January 10, 2006 · by sudhishkamath

In the latest He Says She Says column, Shonali and me have fought over New Year resolutions. Just to line to tell you guys that it has been updated on the blog.

Episode 13: New Year Resolutions!

January 10, 2006 · by sudhishkamath

She Says:

The clock struck twelve. The champagne popped open. The lights went out. Fireworks exploded. And then, people began to discuss their new years resolutions.

Someone talked of saving money. Someone else swore to turn vegan. Start exercising. Stop buying shoes. Start writing home. Stop getting drunk. Start helping out at an animal welfare centre. Stop complaining about work.

There’s something so profoundly inspiring about the New Year at midnight.

Are women are better at keeping new year’s resolutions that men?

Maybe.

Are women more likely to make New Year’s resolutions? Oh yeah.
Women always work on changing the way they are. While their male counterparts dunk their faces into the party punch, they’ll plan to work out and detox, start computer classes and learn driving.

If the men make resolutions they’re more likely to plot for cushier circumstances: a bigger car, heftier salary, more powerful job.

Women want all these things too. But when it comes to resolutions, they tend to focus on more personal things: writing more letters to friends, spending more time with their families, keeping a cat. They also realise that resolutions aren’t a wish list to Santa, and keep their goal realistic. Well, ok. Semi-realistic at least.

Now, nobody’s asking you to become one of those cloyingly cheerful types that hits the sack at 7 p.m. with dabs of anti-wrinkle cream under their eyes, so they can start their yoga at 4 a.m.

But making a resolution, and not necessarily a New Year’s R, is not always a bad thing. Those Mercs make their way to your garage eventually, if you work hard enough, and are smart enough.

But if you don’t at least attempt to make to work on yourself, you might just be the fat guy in a sloppy T-shirt that takes delivery of the vehicle.

Alone.

He Says:

There are two ways to spend a moment.

Either spend it instantly — fresh and live — celebrating every ounce of the present.

Or waste it designing, planning or figuring out the future.

Men do it the first way because they don’t feel the need to remind themselves to write letters to friends (when they can just call the bugger), spend time with families (duh? Isn’t that what they do when they are bumming around at home, when the woman is away shopping?) or to keep a cat (for what joy?).

What are resolutions anyways but a things-to-do for the future?
What if the biggest-thing-to-do is life itself?
What if the larger resolution is just to be happy!

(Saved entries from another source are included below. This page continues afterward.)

@[simp] theorem Wave.setK_id (w : Wave) (r : Nat) (x : Mask) : (w.setK r x).id = w.id := by unfold Wave.setK; split <;> rfl
@[simp] theorem Wave.setK_a (w : Wave) (r : Nat) (x : Mask) : (w.setK r x).a = w.a := by unfold Wave.setK; split <;> rfl
@[simp] theorem Wave.setK_b (w : Wave) (r : Nat) (x : Mask) : (w.setK r x).b = w.b := by unfold Wave.setK; split <;> rfl
@[simp] theorem Wave.setK_v (w : Wave) (r : Nat) (x : Mask) : (w.setK r x).v = w.v := by unfold Wave.setK; split <;> rfl
@[simp] theorem Wave.setK_s (w : Wave) (r : Nat) (x : Mask) : (w.setK r x).s = w.s := by unfold Wave.setK; split <;> rfl
@[simp] theorem Wave.setK_depth (w : Wave) (r : Nat) (x : Mask) : (w.setK r x).depth = w.depth := by unfold Wave.setK; split <;> rfl
@[simp] theorem Wave.setK_splits (w : Wave) (r : Nat) (x : Mask) : (w.setK r x).splits = w.splits := by unfold Wave.setK; split <;> rfl
@[simp] theorem Wave.setK_flags (w : Wave) (r : Nat) (x : Mask) : (w.setK r x).flags = w.flags := by unfold Wave.setK; split <;> rfl
@[simp] theorem Wave.setK_marks (w : Wave) (r : Nat) (x : Mask) : (w.setK r x).marks = w.marks := by unfold Wave.setK; split <;> rfl
@[simp] theorem Wave.setK_sb (w : Wave) (r : Nat) (x : Mask) : (w.setK r x).sb = w.sb := by unfold Wave.setK; split <;> rfl
@[simp] theorem Wave.setK_fpstat (w : Wave) (r : Nat) (x : Mask) : (w.setK r x).fpstat = w.fpstat := by unfold Wave.setK; split <;> rfl
@[simp] theorem Wave.setK_resmiss (w : Wave) (r : Nat) (x : Mask) : (w.setK r x).resmiss = w.resmiss := by unfold Wave.setK; split <;> rfl
@[simp] theorem Wave.setK_cursor (w : Wave) (r : Nat) (x : Mask) : (w.setK r x).cursor = w.cursor := by unfold Wave.setK; split <;> rfl
@[simp] theorem Wave.setK_seqno (w : Wave) (r : Nat) (x : Mask) : (w.setK r x).seqno = w.seqno := by unfold Wave.setK; split <;> rfl
@[simp] theorem Wave.setK_prio (w : Wave) (r : Nat) (x : Mask) : (w.setK r x).prio = w.prio := by unfold Wave.setK; split <;> rfl
@[simp] theorem Wave.setK_born (w : Wave) (r : Nat) (x : Mask) : (w.setK r x).born = w.born := by unfold Wave.setK; split <;> rfl
@[simp] theorem Wave.setK_guard (w : Wave) (r : Nat) (x : Mask) : (w.setK r x).guard = w.guard := by unfold Wave.setK; split <;> rfl
@[simp] theorem Wave.setK_expired (w : Wave) (r : Nat) (x : Mask) : (w.setK r x).expired = w.expired := by unfold Wave.setK; split <;> rfl
@[simp] theorem Wave.setK_trap (w : Wave) (r : Nat) (x : Mask) : (w.setK r x).trap = w.trap := by unfold Wave.setK; split <;> rfl
@[simp] theorem Wave.setK_heldTraps (w : Wave) (r : Nat) (x : Mask) : (w.setK r x).heldTraps = w.heldTraps := by unfold Wave.setK; split <;> rfl
@[simp] theorem Wave.setK_shadow (w : Wave) (r : Nat) (x : Mask) : (w.setK r x).shadow = w.shadow := by unfold Wave.setK; split <;> rfl
@[simp] theorem Wave.setK_haltReq (w : Wave) (r : Nat) (x : Mask) : (w.setK r x).haltReq = w.haltReq := by unfold Wave.setK; split <;> rfl
@[simp] theorem Wave.setK_engFaults (w : Wave) (r : Nat) (x : Mask) : (w.setK r x).engFaults = w.engFaults := by unfold Wave.setK; split <;> rfl
@[simp] theorem Wave.setK_halted (w : Wave) (r : Nat) (x : Mask) : (w.setK r x).halted = w.halted := by unfold Wave.setK; split <;> rfl
@[simp] theorem Wave.setK_arrived (w : Wave) (r : Nat) (x : Mask) : (w.setK r x).arrived = w.arrived := by unfold Wave.setK; split <;> rfl
@[simp] theorem Wave.setK_owed (w : Wave) (r : Nat) (x : Mask) : (w.setK r x).owed = w.owed := by unfold Wave.setK; split <;> rfl
@[simp] theorem Wave.setK_qpol (w : Wave) (r : Nat) (x : Mask) : (w.setK r x).qpol = w.qpol := by unfold Wave.setK; split <;> rfl
@[simp] theorem Wave.setK_bad (w : Wave) (r : Nat) (x : Mask) :
    (w.setK r x).bad = if r = 0 then w.bad else w.lift (.k r) := by unfold Wave.setK; split <;> rfl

The resolutions men make are just more attempts at the sky and reach the tree-top. Men do aim big, you know. They are more imaginative, they do want Santa to keep his job and keep the faith alive in this growingly cynical world.

Besides, men don’t wake up praying to God saying: Oh God, send me my Merc.

They wake up grinning about what they did last night and proceed to things that are right in front of them. They enjoy the present, savour it it to the fullest and live life moment-to-moment.

When one step at a time does take them places, why would they waste precious moments speculating how many steps it takes and then some more frequently comparing if they are as per schedule, in sync with earlier plans?

Yeah, it’s not the destination that matters for men. Or calculating how to get there. It’s the journey of taking different routes, driving different cars or just exploring the vibrant walks of life.

A fat guy in a sloppy T-shirt is a man at peace with himself. He can help himself to yet another beer without having the need to watch his paunch, eat a few more chocolates and make the buffet true value for money. And maybe some day, he would wake up for the walk to the gym.

And hey, not all those who are alone are lonely. The explorers that men are, some like to keep their baggage light.

Besides, it’s more fun driving a different Merc everyday, just to go see the face of the loser — the loser who just spent half a fortune to stick to one Merc just to drive his pampered wife to work and back, with an annoying cat in the backseat. The loser who will probably spend the rest of his life writing letters to friends.

Bound.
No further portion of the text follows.